EXTENDED SPECTRUM BETA LACTAMASES AND METALLOBETA-LACTAMASES: AN UPDATE FROM LAHORE, PAKISTAN
Noor Ul Ain, Samyyia Abrar, Kiran Nazeer and Saba Riaz*
The objectives of the presented study were to update knowledge of the resistance burden in isolates from clinical settings in Pakistan, and assess the prevalence of ESBLs and MBLs in them. A total of 642 samples were processed in regional diagnostic center during October 2014 to December 2014. All the samples were subjected to Antimicrobial susceptibility testing (AST) by Kirby-Bauer disc diffusion method. Extended spectrum beta lactamases were screened by double disc synergism test (DDST) and Combination disc test (CDST). Strains resistant to carbapenems were further screened for metallo-β-lactamases (MBLs) using EDTA- imipenem disc synergism test and modified Hodge test. 498 Gram negative strains were obtained, most frequently from urine samples (61%), followed by pus (19%) and wound (6%) samples. There were 30% more infected samples from female patients than from male patients. The pathogens most frequently detected were Escherichia coli (50%) followed by Klebsiella spp. (18%), Pseudomonas spp. (11%) and Citrobacter spp. (11%).
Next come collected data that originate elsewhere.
/-- A flit enters its buffer, and every flit that now may go, goes. -/
def enterFlit (h : Hw) (r inp : Nat) (f : Flit) : Hw :=
  match bufFor h r inp f with
  | none => h
  | some buf =>
    let h := noteRx h r inp buf f
    releaseHeld { h with grid := { h.grid with held := h.grid.held ++ [{ r := r, buf := buf, flit := f }] } }

/-- A flit is uncorrectable on its link: it is rejected and resent from the replay buffer, and after eight failed resends in a row the link is down
and the module contains (R426, R557). -/
def rejectFlit (h : Hw) (r d : Nat) : Eff :=
  let n := tget 0 h.grid.replay (4 * r + d) + 1
  let h := { h with grid := { h.grid with replay := tset 0 h.grid.replay (4 * r + d) n } }
  if n ≤ 8 then { hw := countReplay (logReg (fadd h F_STR_LINK_REPLAYS 1 r d) 0 blkStr r R_STR_LINK r d) r d }
  else
    let h := fset h F_STR_LINK_DOWN 1 r d
    fatal h blkStr r (R_STR_LINK.offset d) (regVal h R_STR_LINK r d) .gridLink []

/-- FLIT: a router takes a flit from an input: 0 east, 1 north, 2 west, 3 south, 4 + p agent port p. A single-bit error is corrected and counted; an
uncorrectable flit is rejected; a flit with no error left is forwarded (R424 to R439, R557). -/
def execFlit (r : Fin 160) (inPort : Fin 13) (sideband : BitVec 64) (payload : BitVec 512) (err : LinkErr) (s : State) :
    Host.Outcome State Fault Refusal :=
  .next (s.act fun h _ =>
    let r := r.val
    let d := inPort.val
    let link := decide (d < 4)
    let f := flitOf sideband payload
    if !isRouter r || !gridPowered h || inputShut h r d f || noCredit h r d f then { hw := h }
    else if link && err == .uncorrectable then rejectFlit h r d
    else if !link then { hw := enterFlit h r d f }
    else
      let buf := (bufFor h r d f).getD d
      let h := { h with grid := { h.grid with replay := tdel h.grid.replay (4 * r + d),
                                              sent := h.grid.sent.erase { r := neighbour r d, out := opposite d, buf := buf, flit := f } } }
      { hw := enterFlit (if err == .single then logReg (fadd h F_STR_LINK_CE 1 r d) 0 blkStr r R_STR_LINK r d else h) r d f })

/-- A command of STR_CMD with its result (R440). -/
def strCommand (who : Requester) (r : Nat) (owner : Bool) (run : Hw → Hw × Nat) (h : Hw) : Hw :=
  if !isRouter r || !served h who R_STR_CMD then setBusErr h true
  else
    let h := setBusErr h false
    if who == .kydin || (owner && mayWrite h who R_STR_CMD r 0) then
      let (h, code) := run h
      answer h F_STR_CMD_RESULT F_STR_CMD_SEQ code r
    else logRefusedWrite h who R_STR_CMD r 0

/-- A sleep command during a fence waits until it ends (R436). -/
def sleepOrWait (r level : Nat) (h : Hw) : Hw × Nat :=
  if h.grid.fence.isSome && (squareOf r).isSome then
    ({ h with grid := { h.grid with cmdWait := h.grid.cmdWait ++ [(r, level)] } }, rcRunning)
  else sleepCommand h r level

/-- SLEEP_AGENTS (R433, R436, R440). -/
def execSleepAgents (who : Requester) (r : Fin 160) (s : State) : Host.Outcome State Fault Refusal :=
  .next (s.upd (strCommand who r.val true (sleepOrWait r.val 1)))

/-- SLEEP_SQUARE, by Kydin alone (R433, R440). -/
def execSleepSquare (who : Requester) (r : Fin 160) (s : State) : Host.Outcome State Fault Refusal :=
  .next (s.upd (strCommand who r.val false (sleepOrWait r.val 2)))

/-- WAKE (R435, R440). -/
def execStrWake (who : Requester) (r : Fin 160) (s : State) : Host.Outcome State Fault Refusal :=
  .next (s.upd (strCommand who r.val true fun h =>
    match squareOf r.val with
    | some q => (wakeSquare h q, rcDone)
    | none => (h, rcRefused)))

/-- RETIRE: a fence that detaches the core ports (R436, R437). -/
def execRetire (who : Requester) (r : Fin 160) (s : State) : Host.Outcome State Fault Refusal :=
  .next (s.upd (strCommand who r.val false fun h => if (squareOf r.val).isSome then startFence h r.val 4 else (h, rcRefused)))

/-- RETIRE_ALL: a fence that detaches core and slice ports (R436, R437). -/
def execRetireAll (who : Requester) (r : Fin 160) (s : State) : Host.Outcome State Fault Refusal :=
  .next (s.upd (strCommand who r.val false fun h => if (squareOf r.val).isSome then startFence h r.val 5 else (h, rcRefused)))

/-- RESTORE: a fence that reattaches the ports (R436, R437). -/
def execRestore (who : Requester) (r : Fin 160) (s : State) : Host.Outcome State Fault Refusal :=
  .next (s.upd (strCommand who r.val false fun h => startFence h r.val 6))

/-- IDLE_SLEEP: both cores have been in WFI for IDLE_US with nothing pending; the owner-world bit plays no part (R433, R450). -/
def execIdleSleep (sq : Fin 80) (s : State) : Host.Outcome State Fault Refusal :=
  .next (s.upd fun h =>
    let cs := [2 * sq.val, 2 * sq.val + 1]
    if fget h F_STR_CFG_IDLE_US (routerOf sq.val) != 0 && cs.all (fun c => fget h F_CORE_STATUS_STATE c == 2 && !corePending h c) &&
        !sleepBusy h sq.val && h.grid.fence.isNone
    then beginSleep h sq.val 1 0 else h)

/-- DRAIN_DONE: the domain is empty, isolation is set; the power-down can no longer stop (R433, steps 2 and 3). -/
def execDrainDone (sq : Fin 80) (s : State) : Host.Outcome State Fault Refusal :=
  .next (s.upd fun h => if pwrOf h sq.val == pwrDraining then setPwr h sq.val pwrPastPnr else h)

/-- DRAIN_TIMEOUT: a domain not empty in time aborts with ABORTED (R433, step 2). -/
def execDrainTimeout (sq : Fin 80) (s : State) : Host.Outcome State Fault Refusal :=
  .next (s.upd fun h => if pwrOf h sq.val == pwrDraining then wakeSquare h sq.val else h)

/-- POWER_OFF: logic power is off and retention held; a wake that came at or after step 3 starts power-up at once (R433, R434). -/
def execPowerOff (sq : Fin 80) (s : State) : Host.Outcome State Fault Refusal :=
  .next (s.upd fun h =>
    let q := sq.val
    if pwrOf h q != pwrPastPnr then h else
      let h := sleepResult (setPwr h q (if sleepLevel h q == 2 then pwrSquareOff else pwrAgentsOff)) q rcDone
      if tget 0 h.grid.wakeWait q == 1 then
        wakeSquare { h with grid := { h.grid with wakeWait := tdel h.grid.wakeWait q } } q
      else h)

/-- PACKET_WAKE: a packet at the domain raises a wake (R434). -/
def execPacketWake (sq : Fin 80) (s : State) : Host.Outcome State Fault Refusal := .next (s.upd fun h => wakeSquare h sq.val)

/-- POWER_UP_DONE: power is restored, the cores resume as from WFI, those with an interrupt pending go on, and so do waiting packets (R360, R434,
R435). -/
def execPowerUpDone (sq : Fin 80) (s : State) : Host.Outcome State Fault Refusal :=
  .next (s.upd fun h =>
    if pwrOf h sq.val != pwrWaking then h else
      let h := setPwr h sq.val pwrOn
      let h := { h with grid := { h.grid with sleepLevel := tdel h.grid.sleepLevel sq.val } }
      let h := [2 * sq.val, 2 * sq.val + 1].foldl (fun h c => if corePending h c then stirCore h c else h) h
      releaseHeld (fadd h F_STR_STATUS_WAKES 1 (routerOf sq.val)))

/-- FENCE_DRAIN_TIMEOUT: the router is not empty in time; nothing changes and the fence ends BUSY (R436). -/
def execFenceDrainTimeout (s : State) : Host.Outcome State Fault Refusal :=
  .next (s.act fun h m =>
    match h.grid.fence with
    | some (r, code) => endRetire (endFence h r code rcBusy) m rcBusy
    | none => { hw := h })

/-- A record of router `r` that has reached the hub agent of H3 (R439). -/
def isRecord (r : Nat) (e : SentFlit) : Bool :=
  e.r == routerH3 && e.out == 5 && flVc e.flit == 3 && flKind e.flit == 3 && (e.flit.side.extractLsb' 38 5) == Config.traceOp &&
    bits e.flit.side.toNat 7 4 == r % 16 && bits e.flit.side.toNat 11 8 == r / 16

/-- TRACE_RECORD: H3 writes the oldest record of a probe that has reached it into the trace ring as the secure world of TRACE_PART, or drops it when
the ring is full; with no ring it is lost (R439, R440). -/
def execTraceRecord (r : Fin 160) (s : State) : Host.Outcome State Fault Refusal :=
  .next (s.act fun h m =>
    match h.grid.sent.find? (isRecord r.val) with
    | none => { hw := h }
    | some e =>
      let h := { h with grid := { h.grid with sent := h.grid.sent.erase e } }
      let size := fget h F_TRACE_RING_SIZE_4K * 256
      let head := fget h F_TRACE_STATUS_HEAD
      if size == 0 then { hw := h }
      else if (head + 1) % size == fget h F_TRACE_STATUS_TAIL % size then { hw := fadd h F_TRACE_STATUS_RING_DROPS 1 }
      else
        (agentStore h m (askerIn h (fget h F_TRACE_RING_TRACE_PART) true) (fget h F_TRACE_RING_BASE_4K * 4096 + 16 * head) (leBytes 16 e.flit.payload.toNat)).map fun h =>
          fset h F_TRACE_STATUS_HEAD ((head + 1) % size))

end Sys2Proof.Machine
end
All of the E. coli and Klebsiella strains showed resistance to ampicillin and cefuroxime, and 97-98% of them showed resistance to cephradine, ceftrioxone, azeotrenum and amoxicillin. However, 85-92 and 82% of them were susceptible to carbapenems and amikacin, respectively. The DDSTs indicated that 58% of the strains carried ESBLs, and they were most prevalent in isolates from neonates (<1-year-old) followed by 21-40 year-olds. The commonest ESBL-carrying strains were Escherichia coli (54%) followed by Klebsiella spp. (23%) and Citrobacter spp. (11%). CDSTs detected ESBLs in more strains (73%) than the DDSTs. In addition, 57 and 85% of the carbapenem-resistant strains possessed MBL activity according to EDTA-imipenem CDST and EDTA-imipenem disc synergism tests. Use of ESBL- and MBL-phenotypic detection tests and antimicrobial susceptibility tests in routine screening may be a good strategy for managing infections in a country like Pakistan.
Keywords: ESBLs, MBLs, AST and antibiotics resistance.